PROBLEM DESCRIPTION:
Once you find the line with "def Copy.misaligned (c" in the data that follows, repeat it and every line after it exactly, through the line with "decide (3 < c.esz)".

┌──

/-- Draws threads of a bin into a fresh group before the key header (R81, R82). Threads that have exited hold no lane any more
(log 108, DESIGN CHOICE), and a group that has never issued counts as last issued when it was drawn or started (log 109, DESIGN
CHOICE). -/
def State.drawThreads (s : State) (tm : Nat) (key : DWord) (priv : Bool) (ts : List Nat) : State :=
  let n := ts.length
  let slotOf := fun t => (s.thr (tkey tm .e t)).slot
  let slot := ts.foldl (fun m t => min m (slotOf t)) (slotOf (ts.headD 0))
  let team := s.team tm
  let others := (s.liveOf tm .e).filter (fun t => !ts.contains t)
  let inWay := fun t => slotOf t == slot && decide ((s.thr (tkey tm .e t)).lane < n)
  let disp := others.filter inWay
  let held := (others.filter (fun t => !inWay t)).map (fun t => (slotOf t, (s.thr (tkey tm .e t)).lane))
  let lanes := List.range team.tpg
  let rest := (sortBy (fun a b => decide (a < b)) team.held).filter (· != slot)
  let free := ((lanes.drop n).map (fun l => (slot, l)) ++ rest.flatMap (fun sl => lanes.map (fun l => (sl, l)))).filter
    (fun p => !held.contains p)
  let s1 := (((disp.zip free).foldl (fun (m, s) e => s.displace m tm e.1 e.2.1 e.2.2) ([], s)).2).delayMoved tm disp
  let moved := (ts.zip lanes).filter (fun e => slotOf e.1 != slot || (s.thr (tkey tm .e e.1)).lane != e.2)
  let s2 := (ts.zip lanes).foldl (fun s e => s.moveThread (tkey tm .e e.1) slot e.2 key) s1
  s2.newGroup { tm := tm, side := .e, slot := slot, members := ts, pc := key, hdr := key, len := 0, entering := true,
                priv := priv,
                stack := [], lastIssue := s.cycle, yielded := none, saved := false,
                readyAt := s.cycle + 1 + moveCost (quadsOf (moved.map (·.2))) (s.liveAt tm key).1 }

/-- Draws the first n threads of a bin; an empty bin is free (R80, R81). -/
def State.drawBin (s : State) (core bin n : Nat) : State :=
  match kget (s.core core).bins bin with
  | none => s
  | some b =>
    let left := b.filed.drop n
    let s1 := s.modCore core (fun c =>
      { c with bins := if left.isEmpty then kdel c.bins bin else kput c.bins bin { b with filed := left } })
    s1.drawThreads b.tm b.key b.priv ((b.filed.take n).map (·.thread))

/-- Whether a bin is keyed by a KIND 2 header. -/
def State.loopBin (s : State) (b : Bin) : Bool :=
  match s.fetch b.tm b.key 8 with
  | .ok w => match hdrOf w with
    | some h => h.kind == 2
    | none => false
  | .error _ => false

/-- The cycle in which the oldest entry of a bin was filed. -/
def Bin.oldest (b : Bin) : Nat := match b.filed with | [] => 0 | f :: _ => f.cycle
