/-- A commutative update (R337, R338). -/
def credOp (form : Nat) (p : Pfx) (d : BitVec 7) (a b : Src) (s : State) : Out :=
  withIssue .aOnly false p (fun _ _ => addrOk a b && xOk d) s fun c act =>
    s.runSeq c act p id (credTry form p d a b)

/-- CRED_ADD_I32 (Table 20-10). -/
def execCredAddI32 (p : Pfx) (d : BitVec 7) (a b : Src) (s : State) : Out := credOp 0 p d a b s
/-- CRED_ADD_F32 (Table 20-10). -/
def execCredAddF32 (p : Pfx) (d : BitVec 7) (a b : Src) (s : State) : Out := credOp 1 p d a b s
/-- CRED_MIN_I32 (Table 20-10). -/
def execCredMinI32 (p : Pfx) (d : BitVec 7) (a b : Src) (s : State) : Out := credOp 2 p d a b s
/-- CRED_MAX_I32 (Table 20-10). -/
def execCredMaxI32 (p : Pfx) (d : BitVec 7) (a b : Src) (s : State) : Out := credOp 3 p d a b s
/-- CRED_OR_B32 (Table 20-10). -/
def execCredOrB32 (p : Pfx) (d : BitVec 7) (a b : Src) (s : State) : Out := credOp 4 p d a b s
/-- CRED_ADD_I64 (Table 20-10). -/
def execCredAddI64 (p : Pfx) (d : BitVec 7) (a b : Src) (s : State) : Out := credOp 5 p d a b s
/-- CRED_MAX_F32 (Table 20-10). -/
def execCredMaxF32 (p : Pfx) (d : BitVec 7) (a b : Src) (s : State) : Out := credOp 6 p d a b s

/-- What a fence waits for (R139). -/
def Thread.fenceTry (t : Thread) (o : BitVec 3) (mask : BitVec 5) : Try Unit :=
  if releases o && !t.reached mask then .park (.reach mask) else .ok ()

/-- FENCE: a step of each active thread, `sc` over every class without MXA (R139). -/
def execFence (p : Pfx) (s : State) : Out :=
  withIssue .aOnly false p (fun _ _ => true) s fun c act =>
    let o := match p.mxa with | some m => m.order | none => ordSc
    let mask := match p.mxa with | some m => m.obs | none => allClasses
    s.runLanes c act p id fun k => tryThen ((s.thr k).fenceTry o mask) fun _ => .ok (s.lane k)

/-- The attempt of one thread of `pref`. -/
def prefTry (p : Pfx) (a b : Src) (s : State) (k : Nat) : Try State :=
  tryThen (s.loadReady k p.order p.obs) fun _ =>
    .ok (match s.resolve (keyTm k) (s.addr k a b) with
      | some r => s.keepTlb r
      | none => s)

/-- PREF: no access and no fault; an `sc` one waits as a load does, and a translation it makes may stay (R379, R121). -/
def execPref (p : Pfx) (a b : Src) (s : State) : Out :=
  withIssue .aOnly false p (fun _ _ => addrOk a b) s fun c act =>
    s.runSeq c act p id (prefTry p a b)

/-- The tile is within the team's allocation (R122). -/
def tileOk (s : State) (c : Cur) (t : BitVec 6) : Bool := decide (t.toNat < (s.team c.tm).lim.tiles)

/-- A `tgive` hands on what its threads know, and what the presence of the tile's lines tells them, to the commands that use the tile
(R123, R124, Table 6-7). -/
def State.giveTile (s : State) (tm t : Nat) (clk : Clock) : State :=
  let known := clkJoin clk (s.lineClocks (.scratch tm (16384 * t)) 16384)
  s.modTeam tm (fun x => { x with owner := setBit x.owner t true, gives := kput x.gives t known })

/-- What the `tgive` of some tiles handed on. -/
def Team.givenTo (x : Team) (tiles : List Nat) (clk : Clock) : Clock := tiles.foldl (fun c t => clkJoin c (kgetD x.gives t [])) clk

/-- The first absent line of a tile. -/
def Team.absentIn (x : Team) (t : Nat) : Option Nat := x.absent.find? (fun l => l / 128 == t)

/-- TGIVE: the owner bit goes to the engines once every line is present and every active thread's store buffer is empty
(R399). -/
def execTgive (p : Pfx) (t : BitVec 6) (s : State) : Out :=
  withIssue .aOnly false p (fun s c => tileOk s c t) s fun c act =>
    let x := s.team c.tm
    let rs := act.map (fun u => (u,
      if x.owner.getLsbD t.toNat then (Try.trap .owner 0 : Try Unit)
      else match x.absentIn t.toNat with
        | some l => s.lateLine (c.key u) (.park (.line c.tm l))
        | none => if !(s.thr (c.key u)).sb.isEmpty then .park (.reach 0) else .ok ()))
    s.settle c act rs (
      let clk := act.foldl (fun k u => clkJoin k (s.thr (c.key u)).clk) []
      .next ((s.giveTile c.tm t.toNat clk).retire c))

/-- Whether an accepted engine command names a tile of a team (R236). -/
def State.tileNamed (s : State) (tm t : Nat) : Bool :=
  (s.core (s.coreOf tm)).bear.any (fun b => b.tm == tm && b.tiles.contains t) || s.kvqs.any (fun q => q.tm == tm && q.tile == t)

/-- TCLAIM: waits until no command names the tile, then takes the owner bit back (R399); a failed `kvq` for the tile is
delivered here (R261). -/
def execTclaim (p : Pfx) (t : BitVec 6) (s : State) : Out :=
  withIssue .aOnly false p (fun s c => tileOk s c t) s fun c act =>
    let rs := act.map (fun u => (u, s.orLate (c.key u) (fun d => d.tile == some t.toNat)
      (if s.tileNamed c.tm t.toNat then (Try.park (.tile t.toNat) : Try Unit) else .ok ())))
    s.settle c act rs (
      let clk := kgetD (s.team c.tm).flips t.toNat []
      let s1 := act.foldl (fun s u => s.modThr (c.key u) (fun th => { th with clk := clkJoin th.clk clk })) s
      .next ((s1.modTeam c.tm (fun x => { x with owner := setBit x.owner t.toNat false })).retire c))

/-- TCHK: whether threads own the tile (R399). -/
def execTchk (p : Pfx) (d : BitVec 7) (t : BitVec 6) (s : State) : Out :=
  withDst .aOnly false p (fun s c => tileOk s c t) (fun _ th => th.setPred d.toNat false) s fun c act =>
    let own := !(s.team c.tm).owner.getLsbD t.toNat
    let clk := kgetD (s.team c.tm).flips t.toNat []
    s.runLanes c act p (fun th => th.setPred d.toNat false) fun k =>
      let l := s.lane k
      .ok { l with th := { l.th with clk := if own then clkJoin l.th.clk clk else l.th.clk }.setPred d.toNat own }

end Sys2Proof.Machine
end

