-- ==== Sys2Proof/Machine/Copies.lean ====
section
/-! DEFINITION. Copy requests (R264 to R269, R273): the record and its checks, `kick`, and the rows of the request engine. -/

namespace Sys2Proof.Machine

/-- A floating source format by its code in a record or a card: 1 f32, 2 f16, 3 bf16 (Table 15-1). -/
def copyFm (n : Nat) : Option Fm :=
  match n with
  | 1 => some .f32
  | 2 => some .f16
  | 3 => some .bf16
  | _ => none

/-- Width of a source element in bits (R265). -/
def Copy.srcW (c : Copy) : Nat :=
  match copyFm c.sfmt with
  | some f => f.width
  | none => if c.plane = 0 then 8 * 2 ^ c.esz else 8

/-- Width of a destination element in bits (R265); a six-bit code takes a byte where no plane is named. -/
def Copy.dstW (c : Copy) : Nat :=
  match c.plane with
  | 1 => 4
  | 2 => 2
  | 3 => 8
  | _ => if c.dfmt = 0 then c.srcW else if sixCode c.dfmt then 8 else codeWidth c.dfmt

/-- Elements of a source row. -/
def Copy.cols (c : Copy) : Nat := c.len * 8 / c.srcW

/-- Bytes of a destination row (R265). -/
def Copy.dstRow (c : Copy) : Nat :=
  if c.tr then c.rows * c.dstW / 8
  else if c.plane = 0 && c.dfmt = 0 then c.len
  else c.cols * c.dstW / 8

/-- Destination rows. -/
def Copy.dstRows (c : Copy) : Nat := if c.tr then c.cols else c.rows

/-- Address of a destination row (R265). -/
def Copy.dstAt (c : Copy) (d : Nat) : DWord := c.dst + BitVec.ofNat 64 (16 * c.dstr * d)

/-- Bytes that a plane of w-bit fields takes for n codes. -/
def planeBytes (w n : Nat) : Nat := ceilDiv (n * w) 8

/-- What the request engine reads for a destination row: addresses and lengths (R265). With ROPE it reads a page instead. -/
def Copy.reads (c : Copy) (d : Nat) : List (DWord × Nat) :=
  let at_ := fun r => c.src + BitVec.ofNat 64 (16 * c.sstr * r)
  if c.plane = 3 then
    let rows := if c.tr then List.range c.rows else [d]
    rows.flatMap (fun r => [(at_ r, planeBytes 4 c.len), (at_ (c.rows + r), planeBytes 2 c.len)])
  else if c.tr then
    (List.range c.rows).map (fun r => (at_ r + BitVec.ofNat 64 (d * (c.srcW / 8)), c.srcW / 8))
  else [(at_ d, c.len)]

/-- A record's fields (Table 15-1). -/
def copyOf (core tm thread : Nat) (recAddr : DWord) (mode : DWord) (clk : Clock) (bs : List Byte) : Copy :=
  let w := fun i => leNat ((bs.drop (8 * i)).take 8)
  let mb := bitsOf (w 3) 4 52
  { id := 0, core := core, tm := tm, thread := thread, recAddr := recAddr, crc := bitsOf (w 0) 63 1 == 1,
    tr := bitsOf (w 0) 62 1 == 1, rope := bitsOf (w 0) 61 1 == 1, plane := bitsOf (w 0) 59 2, esz := bitsOf (w 0) 56 3,
    src := sext56 (bitsOf (w 0) 0 56), dst := sext56 (bitsOf (w 1) 0 56), policy := BitVec.ofNat 8 (bitsOf (w 1) 56 8),
    dstr := bitsOf (w 2) 48 16, sstr := bitsOf (w 2) 32 16, rows := bitsOf (w 2) 20 12, len := bitsOf (w 2) 0 20,
    dfmt := BitVec.ofNat 8 (bitsOf (w 3) 56 8), mb := if mb = 0 then none else some (sext56 (mb * 16)),
    sfmt := bitsOf (w 3) 0 4, mode := mode, row := 0, sum := 0xFFFFFFFF, snap := [], lines := [], clk := clk }

/-- Misaligned element addresses (R265, check 1); with ROPE the source is a descriptor (R246). -/
def Copy.misaligned (c : Copy) : Bool :=
  c.src.toNat % (if c.rope then 32 else if c.plane = 3 then 1 else c.srcW / 8) != 0 || c.dst.toNat % (max 1 (c.dstW / 8)) != 0

/-- A conversion's formats: a source format, and a destination other than e8m0 and b1 (R265). -/
def Copy.badFormat (c : Copy) : Bool :=
  decide (3 < c.sfmt) || (c.dfmt != 0 && (!narrowLegal c.dfmt || c.dfmt == 0x25 || c.dfmt == 0x35 || c.sfmt == 0))

/-- Fields of a ROPE record (R265). -/
def Copy.badRope (c : Copy) : Bool :=
  c.rope && (c.rows != 1 || c.sstr != 0 || c.sfmt != 0 || c.plane != 0 || c.tr || c.esz != 2 || c.len % 4 != 0 || decide (4096 < c.len))

/-- A field outside Table 15-1 or a reserved combination (R265, check 2). -/
def Copy.badField (c : Copy) : Bool :=
  decide (3 < c.esz) || (decide (c.esz ≠ 0) && (c.sfmt != 0 || c.plane != 0)) || c.rows == 0 || c.len == 0 || c.badFormat ||
    c.badRope || (decide (c.plane = 1 ∨ c.plane = 2) && (decide (c.sfmt ≠ 0) != sixCode c.dfmt)) || (c.plane == 3 && c.sfmt != 0) ||
    (c.tr && !(c.dstW == 8 || c.dstW == 16 || c.dstW == 32 || c.dstW == 64))
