/-- NGET_B32: a word of a peer window into a data queue (R278, R279). -/
def execNgetB32 (p : Pfx) (d : BitVec 7) (a b : Src) (s : State) : Out :=
  let bOk := match b with | .reg n => decide (n.toNat < 32) | .imx _ => true | _ => false
  withIssue .aOnly false p (fun s c => a.isS && bOk && decide (d.toNat < 16) && decide (d.toNat < s.nq c.tm)) s fun c act =>
    s.runPush c act (ngetArgs d a b) (ngetLoad a b)

/-- A send record (Table 15-6), without what the step assigns. -/
def sendOf (tm thread : Nat) (recAddr : DWord) (mode : DWord) (clk : Clock) (bs : List Byte) : Send :=
  let w := fun i => leNat ((bs.drop (8 * i)).take 8)
  { id := 0, tm := tm, thread := thread, recAddr := recAddr, src := BitVec.ofNat 64 (w 0), roff := BitVec.ofNat 64 (w 1),
    len := bitsOf (w 2) 32 32, peer := BitVec.ofNat 64 (bitsOf (w 2) 0 32), resid := BitVec.ofNat 64 (w 3),
    rmb := if bitsOf (w 6) 7 1 = 1 then some (BitVec.ofNat 64 (w 4)) else none,
    lmb := if w 5 = 0 then none else some (BitVec.ofNat 64 (w 5)), policy := BitVec.ofNat 8 (bitsOf (w 6) 16 8),
    e5 := bitsOf (w 6) 6 1 == 1, rsr := bitsOf (w 6) 5 1 == 1, rfmt := bitsOf (w 6) 3 2, sf := bitsOf (w 6) 2 1,
    quant := bitsOf (w 6) 0 2, mode := mode, peerIx := bitsOf (w 2) 0 16, port := 0, flow := 0, seq := 0, nrows := 0, started := 0, acked := 0,
    flags := 0, pending := [], sent := [], dead := false, clk := clk }

/-- Reserved fields of a send record (R280). -/
def sendResv (bs : List Byte) : Bool :=
  let w6 := leNat ((bs.drop 48).take 8)
  bitsOf w6 32 32 != 0 || bitsOf w6 24 8 != 0 || bitsOf w6 8 8 != 0

/-- Bytes of a source element. -/
def Send.srcB (x : Send) : Nat := if x.sf = 0 then 4 else 2
/-- Source bytes of a full row (R281): 4,096, or 32 blocks of 32 elements. -/
def Send.rowB (x : Send) : Nat := if x.quant = 0 then Config.rowBytes else 1024 * x.srcB
/-- Source elements of a transfer. -/
def Send.elems (x : Send) : Nat := x.len / x.srcB
/-- Bytes that n quantised elements take at the peer. -/
def Send.outB (x : Send) (n : Nat) : Nat := if x.quant = 1 then n else n / 2

/-- The fields of a send record are legal (R280). -/
def Send.legal (x : Send) : Bool :=
  let unit := if x.quant = 0 then 4 else 32 * x.srcB
  decide (4 ≤ x.len) && x.len % unit == 0 && peerOk x.peer && decide (x.rfmt ≤ 1) && decide (x.quant ≤ 2) &&
    (x.quant != 0 || x.resid == 0)

/-- A flow of the partition to a peer, with its number (R281). -/
def State.flowFor (s : State) (p peer : Nat) : Flow :=
  (kget (s.part p).flows peer).getD { id := s.choose (2 ^ 86 + peer) (2 ^ 24), next := 0, unacked := 0, base := 0, accepted := [] }

/-- A transfer starts: flow, sequence numbers, O[t], and the record's dword of the device (R280, R281). -/
def State.startSend (s : State) (x : Send) (r : Res) : State :=
  let p := s.partOf x.tm
  let f := s.flowFor p x.peerIx
  let n := ceilDiv x.len x.rowB
  let id := s.nextId
  let y := { x with id := id, flow := f.id, seq := f.next, nrows := n, port := 320 + s.choose (2 ^ 87) 12, clk := (s.thr x.thread).clk }
  let s1 : State := { s with sends := s.sends ++ [y], nextId := id + 1 }
  let s2 := s1.modPart p (fun q => { q with flows := kput q.flows x.peerIx { f with next := f.next + BitVec.ofNat 32 n } })
  let s3 := s2.modThr x.thread (fun t => { t with out := t.out ++ [2 * id + 1] })
  (s3.writeBytes (r.loc.plus 56) (leBytes 8 0) none).markWords ((r.loc.plus 56).words 8) none
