/-- A write latches its threads' registers and enters; the words are flushed by each thread's FIZS (R238). -/
def writeOp (p : Pfx) (d : BitVec 7) (t : BitVec 3) (i : Bool) (n flushed : Nat) (op : KMap (List Word) → BearOp) (s : State) : Out :=
  bearOp p (fun s c => rangeOk (s.team c.tm).lim.vregs d.toNat n) [t.toNat] [] id
    (fun s c act =>
      let odd := act.filterMap (fun u => (s.hitOf ((s.thr (c.key u)).soundRegs ((List.range n).map (d.toNat + ·)))).map (fun h => (u, h)))
      if !odd.isEmpty then .next (s.raise c.gid c.pc c.hdr act (fun u => ((odd.find? (fun e => e.1 == u)).map (·.2)).getD s.noHit))
      else
      let rows := act.foldl (fun m u =>
        let th := s.thr (c.key u)
        kput m (32 * i.toNat + th.lane) ((List.range n).map (fun j =>
          let w := th.getV (d.toNat + j)
          if j < flushed then BitVec.ofNat 32 (Fm.f32.flushIn th.mode w.toNat) else w))) []
      s.enterGo c act (op rows) []) s

/-- MWR_F32: 32 elements of each active thread's row (R238). -/
def execMwrF32 (p : Pfx) (d : BitVec 7) (t : BitVec 3) (h i : Bool) (s : State) : Out :=
  writeOp p d t i 32 32 (fun rows => .mwrF t.toNat h.toNat i.toNat rows) s

/-- MWR_ST: m, l, EMPTY and flags (R238). -/
def execMwrSt (p : Pfx) (d : BitVec 7) (t : BitVec 3) (i : Bool) (s : State) : Out :=
  writeOp p d t i 3 2 (fun rows => .mwrS t.toNat i.toNat rows) s

/-- MSCL: adds a staged tile under row and column scales (R239). -/
def execMscl (p : Pfx) (d : BitVec 7) (az : BitVec 3) (b : BitVec 8) (s : State) : Out :=
  let tile := (b.extractLsb' 0 6).toNat
  bearOp p (fun _ _ => decide (d.toNat < 8) && d.toNat != az.toNat && !b.getLsbD 7) [d.toNat, az.toNat] [tile] id
    (fun s c act => s.enterGo c act (.mscl d.toNat az.toNat tile (b.getLsbD 6) (rcOf p.rc (s.thr (c.first act)).mode)) [tile]) s

/-- Whether a source may give the factor of `smx` (R391). -/
def uniformSrc : Src → Bool
  | .sreg _ => true
  | .tr _ => true
  | .imm _ => true
  | .zero => true
  | _ => false

/-- SMX: folds a score tile into an output tile and writes the probabilities (R241, R391). -/
def execSmx (p : Pfx) (d : BitVec 7) (a : Src) (b : BitVec 8) (s : State) : Out :=
  let o := (d.extractLsb' 0 3).toNat
  let sc := (d.extractLsb' 3 3).toNat
  let tile := (b.extractLsb' 0 6).toNat
  let fmt := (b.extractLsb' 6 2).toNat
  bearOp p (fun _ _ => !d.getLsbD 6 && uniformSrc a && o != sc && fmt != 3) [o, sc] [tile] id
    (fun s c act =>
      let k := c.first act
      match s.readSrc k (.flt .f32) a (s.rd k) with
      | .ok (v, _) => s.enterGo c act (.smx o sc tile fmt (v.setWidth 32) (rcOf p.rc (s.thr k).mode)) [tile]
      | _ => s.raiseAll c act .badOperand 0) s

/-- SMRG: merges one tile into another (R242, R391). -/
def execSmrg (p : Pfx) (d : BitVec 7) (aS : BitVec 3) (s : State) : Out :=
  bearOp p (fun _ _ => decide (d.toNat < 8) && d.toNat != aS.toNat) [d.toNat, aS.toNat] [] id
    (fun s c act => s.enterGo c act (.smrg d.toNat aS.toNat) []) s

/-- SMFIN: divides a tile by l (R243, R391). -/
def execSmfin (p : Pfx) (d : BitVec 7) (s : State) : Out :=
  bearOp p (fun _ _ => decide (d.toNat < 8)) [d.toNat] [] id (fun s c act => s.enterGo c act (.smfin d.toNat) []) s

└──

ANSWER SECTION:
def Copy.misaligned (c : Copy) : Bool :=
  c.src.toNat % (if c.rope then 32 else if c.plane = 3 then 1 else c.srcW / 8) != 0 || c.dst.toNat % (max 1 (c.dstW / 8)) != 0

/-- A conversion's formats: a source format, and a destination other than e8m0 and b1 (R265). -/
def Copy.badFormat (c : Copy) : Bool :=
  decide (3 < c.sfmt) || (c.dfmt != 0 && (!narrowLegal c.dfmt || c.dfmt == 0x25 || c.dfmt == 0x35 || c.sfmt == 0))

/-- Fields of a ROPE record (R265). -/
def Copy.badRope (c : Copy) : Bool :=
  c.rope && (c.rows != 1 || c.sstr != 0 || c.sfmt != 0 || c.plane != 0 || c.tr || c.esz != 2 || c.len % 4 != 0 || decide (4096 < c.len))

/-- A field outside Table 15-1 or a reserved combination (R265, check 2). -/
def Copy.badField (c : Copy) : Bool :=
  decide (3 < c.esz) || (decide (c.esz ≠ 0) && (c.sfmt != 0 || c.plane != 0)) || c.rows == 0 || c.len == 0 || c.badFormat ||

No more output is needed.